Muriella balked. She did not want to go, to leave this place where she felt a vague and tenuous bond with the mother she had lost.
The Gypsy stood, arms crossed, unrelenting. He gave her no choice. Muriella stifled a sigh, turned and ducked beneath the tent door. The flap fell closed behind her, shutting away the soft, kind shadows, the fleeting memories she had tried so hard to grasp. But her hands were empty now. She felt numb, as if she walked in a dream.
Slowly, the sun had begun to burn away the mist. The rising light destroyed even the dream, and Muriella stood alone and unprotected in the sun. She squinted at the line of horses along the rise overlooking the Gypsy camp. Some of the riders had seen her. She drew herself upright and waited for them to come. There was nothing else she could do.
As the horses approached, she saw John's face was distorted with anger and a kind of fear. Beside him, Duncan was smiling at her with relief. Bracing herself against the onslaught of John's fury, she held her hand up to him.
Lifting her onto his saddle with one hand, John waved over his shoulder with the other. The riders who had reached the bottom of the hill paused, then stopped to await him.
"Are ye some kind of lunatic?" John hissed in Muriella's ear. "Do ye wish to die, is that it?"
"No," she said, surprising herself. “I knew I was safe.
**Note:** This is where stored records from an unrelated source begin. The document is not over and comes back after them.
-- ==== Sys2Proof/Machine/BlocksNet.lean ====
section
/-! DEFINITION. The state of the TIDE, PAIR and EXT blocks (15, 16, 17). Each field's default is its value after reset. -/

namespace Sys2Proof.Machine

inductive RingSt where
  | off | listen | request | inserted | refused | heldOut
deriving DecidableEq, Repr

/-- A ring link at one port (15 R452, R453, Table 15.7). `wasDown` says the link came back after being DOWN and waits for its
unwrap; `unwrapEpoch` the last epoch in which it unwrapped (R477); `samples` the delay samples of R453 in 10 ns; `sentAt` and `gotAt`
the instants of the neighbour's last beacon, as it was sent and as it was received; `badRun` the beacons in a row with a bad CRC, up to 8. -/
structure LinkSt where
  rxOk : Bool := false
  txOk : Bool := false
  up : Bool := false
  insertReq : Bool := false
  neighbour : Nat := 0
  delay : Nat := 0
  samples : List Int := []
  sentAt : Nat := 0
  gotAt : Nat := 0
  wasDown : Bool := false
  unwrapEpoch : Option Nat := none
  badRun : Nat := 0
deriving DecidableEq, Repr

/-- What a node keeps of another sender: the highest FSEQ passed on, the FSEQs missing below those that follow, the frames held
behind them (15 R461, 14 R440), and its last STATUS (15 R464). -/
structure Peer where
  high : Option Nat := none
  missing : List Nat := []
  held : List (Nat × RingLoad) := []
  status : Option StatusFrame := none
deriving DecidableEq, Repr

/-- TIDE (15 Table 15.7). `hold` is the token while this node holds it and `budget` what is left of the hold in 0.1 µs; `kept` the token
a master keeps until its next boundary. `tx` are the frames queued, `recs` the records queued (R459), `sent` the frames awaiting their return (R460), `line`
what the last command put on the ring, and `wait` the frames that idle transmitters keep back (04 R154). `lastToken` names the last token judged by its GEN and boundary, `genSeen` says a GEN has been seen;
`tokenSeen` says a current token passed since the last boundary; `noTime` counts rotations without TIME (R466). `restorePend` is a link
waiting for its unwrap (R477), `spliceFor` the joining node of the last SPLICE heard, `issuers` by space the last FAILOVER or START heard and its node (16
R503), `beacons` the last beacons sent on TA and TB. -/
structure Tide where
  st : RingSt := .off
  master : Bool := false
  masterNode : Nat := 0
  wrapA : Bool := false
  wrapB : Bool := false
  view : BitVec 16 := 0
  viewStable : Bool := false
  splicePend : Option RingPort := none
  refNode : Nat := 0
  listenRot : Nat := 0
  flags : BitVec 8 := 0
  ta : LinkSt := {}
  tb : LinkSt := {}
  gen : Nat := 0
  silent : Nat := 0
  retx : Nat := 0
  lost : Nat := 0
  wraps : Nat := 0
  regens : Nat := 0
  crcTa : Nat := 0
  crcTb : Nat := 0
  cmdResult : Nat := 0
  hold : Option TokenFrame := none
  budget : Nat := 0
  kept : Option TokenFrame := none
  lastRot : Option Nat := none
  lastToken : Option (Nat × Nat) := none
  genSeen : Bool := false
  fseq : Nat := 0
  tx : List RingFrame := []
  recs : List Record := []
  sent : List RingFrame := []
  line : List RingFrame := []
  wait : List RingFrame := []
  beacons : Option (Beacon × Beacon) := none
  insertReq : Bool := false
  peers : Tab Peer := []
  lowerRing : Bool := false
  dissolve : Bool := false
  tokenSeen : Bool := false
  claiming : Bool := false
  noTime : Nat := 0
  restorePend : Option RingPort := none
  spliceFor : Option Nat := none
  issuers : Tab (Option (Nat × Nat)) := []
deriving DecidableEq, Repr

/-- The partner's committed epoch state (16 R492): its tick tag, last SEQ and bytes. -/
structure Commit where
  tag : Nat
  last : Nat
  bytes : List Byte
deriving DecidableEq, Repr

/-- A takeover query (16 R495): the replies so far, and why duty is taken: 0 at a start, 1 partner absent, 2
partner's DEMOTE. -/
structure Query where
  cause : Nat
  replies : List (Nat × Nat)
deriving DecidableEq, Repr

/-- A copy in progress at the duty (16 R489, R491). -/
structure CopySt where
  tag : Nat
  last : Nat
  final : Bool
  handover : Bool
deriving DecidableEq, Repr

/-- PAIR (16 Table 16.6). Roles: 0 NONE, 1 WAIT, 2 UNSYNCED, 3 STANDBY, 4 DUTY, 5 OUT, 6 MISMATCH. `absent` counts the
consecutive VIEWs without the partner; `chunks` is the inactive buffer and `chunkTag` its tick tag; `takeDue` holds H and the cause once the query has
ended (R496); `handover` a SWITCHOVER waiting for its boundary; `finalDue` a FINAL copy that waits for the copy in progress (03 R109); `notices` are held notices, `received` those a duty has received (R488); `noMajFirst` the first
number issued after the majority was last held (R506); `demoteDue` the cause of a demotion due at the next tick; `foSeq` the SEQ of
the node's own FAILOVER since it took duty. -/
structure Pair where
  role : Nat := 0
  absent : Nat := 0
  finalHeld : Bool := false
  noMaj : Nat := 0
  flags : BitVec 5 := 0
  tag : Nat := 0
  last : Nat := 0
  lastHi : Word := 0
  fo : Nat := 0
  foHi : Word := 0
  takeovers : Nat := 0
  demotes : Nat := 0
  missed : Nat := 0
  voided : Nat := 0
  cmdResult : Nat := 0
  commit : Option Commit := none
  chunks : List (Nat × List Byte) := []
  chunkTag : Option Nat := none
  copy : Option CopySt := none
  query : Option Query := none
  takeDue : Option (Nat × Nat) := none
  handover : Bool := false
  finalDue : Bool := false
  notices : List RecBody := []
  received : List RecBody := []
  noMajFirst : Option Nat := none
  demoteDue : Nat := 0
  foSeq : Nat := 0
deriving DecidableEq, Repr

/-- The classes of queued messages (17 R526); `answer` is an uncounted answer that waits for an idle transmitter (04 R154). -/
inductive QKind where
  | state | arc | rep | answer
deriving DecidableEq, Repr

/-- A message queued on a port: its class, the alert it is about (an index into MAP), and the message. -/
structure QMsg where
  kind : QKind
  alert : Nat
  msg : NetMsg
deriving DecidableEq, Repr

/-- A network port (17 Table 17.9). States: 0 OFF, 1 UP, 2 DOWN, 3 BUS_OFF, 4 SILENT, 5 DISABLED. `cur` is the sentence an
S port is sending, `failed` says its line or link is down whatever the state, `line` what the last command that sent put on the lines; `conns` the Modbus TCP connections open, a bit each. -/
structure PortSt where
  state : Nat := 0
  failed : Bool := false
  cur : Option QMsg := none
  queue : List QMsg := []
  coalesced : Nat := 0
  sent : Nat := 0
  accepted : Nat := 0
  rejected : Nat := 0
  refresh : Bool := false
  msgId : Nat := 0
  cmds : Nat := 0
  busOffAt : List Nat := []
  conns : BitVec 4 := 0
  line : List NetMsg := []
deriving DecidableEq, Repr

/-- The state of a mapped alert as the ports hold it (17 R515, R520, R521): the alarm-point state code, its priority, the
TIME and SEQ of the record it comes from, and a ladder's REPEATS. -/
structure AlertSt where
  state : Nat := 0
  prio : Nat := 0
  time : Nat := 0
  seq : Nat := 0
  repeats : Nat := 0
deriving DecidableEq, Repr

/-- What the ports know of another node's alarm point from its ALARM records (17 R515, 14 R424). -/
structure FarPoint where
  st : Nat := 0
  prio : Nat := 0
  latched : Bool := false
  stale : Bool := false
deriving DecidableEq, Repr

/-- A running replay (17 R545): the port, the space, the next number and the last. -/
structure Replay where
  port : Nat
  space : Nat
  next : Nat
  last : Nat
deriving DecidableEq, Repr

/-- The ship network interfaces; `far` holds the other nodes' points that the Modbus map places, `farShown` what the map shows of them until the next
tick (17 R538). -/
structure Ext where
  flags : BitVec 7 := 0
  cmdResult : Nat := 0
  n2kAddr : Nat := 0xFE
  claimed : Bool := false
  tried : Nat := 0
  ports : Tab PortSt := []
  alerts : Tab AlertSt := []
  far : Tab FarPoint := []
  farShown : Tab FarPoint := []
  replay : Option Replay := none
deriving DecidableEq, Repr

end Sys2Proof.Machine
end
‘Twas no’ my intent to worry ye.”
He brought his horse to an abrupt halt, stunned by her apology.
At that moment, Colin rode up beside his brother to glower at Muriella. "So ye found her." He leaned forward. "I'd like to whip the skin off yer back for the trouble ye've caused us today." He reached over to grasp her chin in rough fingers. "Do ye hear, girl?"
"I'm no' afraid of ye," Muriella spat.
"Ye should be. Ye will be after today. There's been nothing but trouble since Johnnie brought ye to Kilchurn. Thirty men dead, the Earl on a hopeless errand among his enemies, and Andrew Calder threatening to attack us. All for yer sake."
Muriella twisted free of his grip. "All for the sake of Cawdor," she said quietly.
"Be quiet, Colin," John demanded in fury. "'Tis no’ the girl's doing. She can't stop this any more than ye can."
"'Tis for her sake nonetheless," his brother repeated obdurately. "And mayhap it's all been for naught. Mayhap she's no more than a—"
"Quiet! Ye fool!"
When John felt Muriella stiffen, he glared at Colin. She had behaved unwisely, even dangerously, in coming to this valley alone, but she did not deserve his brother's vicious attack. To stop himself from blackening at least one of Colin's eyes, he dug his heels into his horse so it shot ahead of the others. When he stopped at the gate, John saw Richard Campbell was waiting for him.
"M'lord—"
"Is something amiss?"
"Aye," Richard answered grimly. "Andrew Calder struck on the shore just beyond the outer gate while ye were away.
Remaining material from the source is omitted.